El emperador loco Axellion mostró los dientes en una sonrisa a su hija, quien había cumplido con lo prometido. Era una apariencia refinada, pero su sonrisa evocaba la imagen de una bestia salvaje.
—Los caballeros clasificados del primero al tercero tendrán acceso al tesoro imperial. Visitadlo en el plazo de una semana y elegid un tesoro cada uno.
—Nos sentimos profundamente honrados.
Los tres caballeros se arrodillaron sobre una rodilla mientras las tres princesas levantaban los dobladillos de sus vestidos en un gesto de respeto.
—¡Felicidades!
—¡Felicidades!
Todo el salón de banquetes estalló en aplausos y vítores. Pero no duró mucho. Cuanto más grande y ruidosa es la celebración, más desolador se siente todo una vez que termina. Ese era el caso ahora. En el salón de banquetes, donde los aplausos y las felicitaciones habían cesado, un silencio antinatural se apoderó de la multitud de cientos de personas. El ambiente se tornó denso con una solemnidad repentina, y los nobles apenas se atrevían a respirar.
El emperador loco habló:
—Sir Yulis, sir Heinz, sir Jerom. Debéis afrontar el castigo.
Los caballeros convocados se arrodillaron como si hubieran sido condenados por un crimen grave. Incluso las princesas que estaban detrás de ellos hicieron una profunda reverencia, con las manos temblorosas mientras se aferraban a los dobladillos de sus vestidos.
En el banquete, no había un solo noble que ignorara las crueles tendencias del emperador loco. La mayoría estaban tensos por el miedo, pero algunas almas atormentadas brillaban con expectación.
—Sois los juguetes de mis hijas, así que el castigo no os haría demasiado daño. He ideado un castigo que evita causaros lesiones en la medida de lo posible.
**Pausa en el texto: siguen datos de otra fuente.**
-- ==== Sys2Proof/Machine/Supply.lean ====
section
/-! DEFINITION. The rail comparator, ride-through, emergency and return, and SUPPLY_SET (spec/10). -/

namespace Sys2Proof.Machine

/-! ## The rail (R164 to R168) -/

/-- The comparator's input and the stable time change together (R165, R168). -/
def setRail (rail : Rail) (stable : Option Nat) (s : State) : State :=
  { s with ssv := { s.ssv with rail := rail, stable := stable } }

/-- In reset the input moves and nothing acts on it; while the rail holds the reset, POWER_ON_RESET_END says where it
stands (log 12). -/
def railInReset (rail : Rail) (s : State) : State :=
  if s.rst.supplyLow then s else { s with ssv := { s.ssv with rail := rail } }

/-- A change of the rail, as the part takes it running or in reset. -/
def railStep (rail : Rail) (f : State → State) (s : State) : Result :=
  .next (if s.rst.active then railInReset rail s else f s)

/-- R166, R168: a fall below warn. -/
def fallBelowWarn (s : State) : State :=
  let s := setRail .belowWarn none s
  if s.ssv.st = .normal then startRide s else s

/-- R167, R168: a rise to or above recover, of a rail that stood below it. -/
def riseToRecover (s : State) : State :=
  if s.ssv.rail = .atRecover then s
  else
    let s := setRail .atRecover (some 0) s
    if s.ssv.st = .rideThrough then toNormal .recovered s else s

/-- R168: a fall below recover. -/
def fallBelowRecover (s : State) : State :=
  if s.ssv.rail = .atRecover then setRail .belowRecover none s else s

/-- R167, R169: the ride-through timer expires. -/
def rideExpiry (s : State) : State :=
  if s.ssv.st = .rideThrough ∧ expired s.now s.ssv.timerEnd = true then
    let started := closable s.cwr.writer
    let before := s.ssv.st
    let s := { s with ssv := { s.ssv with st := .emergency, timerEnd := none } }
    let s := supplyEvent .emergency before started (if started then s.ssv.budget else 0) s
    if started then settle (startClose s) else s
  else s

/-! ## SUPPLY_SET (R171) -/

/-- R171. -/
def supplySetReq (tag ride budget : Byte) (s : State) : State :=
  let r := clampNat 1 32 ride.toNat
  let b := clampNat 8 255 budget.toNat
  answer 0x32 tag (clampStatus (r != ride.toNat || b != budget.toNat)) (u8 r ++ u8 b)
    { s with ssv := { s.ssv with rideMs := r, budget := b } }

/-! ## Meanings -/

/-- SUPPLY_SET (R171). -/
def execSupplySet (tag ride budget : Byte) (s : State) : Result := takeReq s (supplySetReq tag ride budget)

/-- The rail falls below warn (R166). -/
def execRailBelowWarn (s : State) : Result := railStep .belowWarn fallBelowWarn s

/-- The rail rises to or above recover (R167, R168). -/
def execRailRecover (s : State) : Result := railStep .atRecover riseToRecover s

/-- The rail falls below recover (R168). -/
def execRailBelowRecover (s : State) : Result := railStep .belowRecover fallBelowRecover s

/-- The ride-through timer expires (R167). -/
def execRideThroughExpiry (s : State) : Result := whenUp s rideExpiry

/-- The stable time reaches 64 ms with no close running (R168). -/
def execStableTimeReached (s : State) : Result := whenUp s checkStable

end Sys2Proof.Machine
end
Por supuesto, el imperio disponía de innumerables métodos para torturar a alguien hasta el borde de la muerte sin dañar su apariencia exterior.
—Condeno a Yulis y Heinz al castigo de «Adorno de columna en relieve» durante cinco días.
Gritos de asombro resonaron en todo el salón. La reacción por sí sola bastaba para dar una idea de la brutalidad del castigo.
Sasha le explicó a Regen:
—Es un castigo en el que los atan a un pilar y los dejan allí. No pueden comer ni beber nada, así que después de tres días su vida corre peligro.
El nombre «Adorno de Pilar en Relieve» era bastante descriptivo. La imagen de los prisioneros debilitados por el hambre y la sed, desplomados contra los pilares de mármol, recordaba a estatuas talladas en ellos.
—Ambos caballeros tienen una apariencia elegante, por lo que serán excelentes adornos. La entrada al Gran Salón, a ambos lados, sería un lugar apropiado para que muchos los admiren.
Al elegir la zona más concurrida, el emperador loco se aseguró de añadir una capa más de humillación al castigo.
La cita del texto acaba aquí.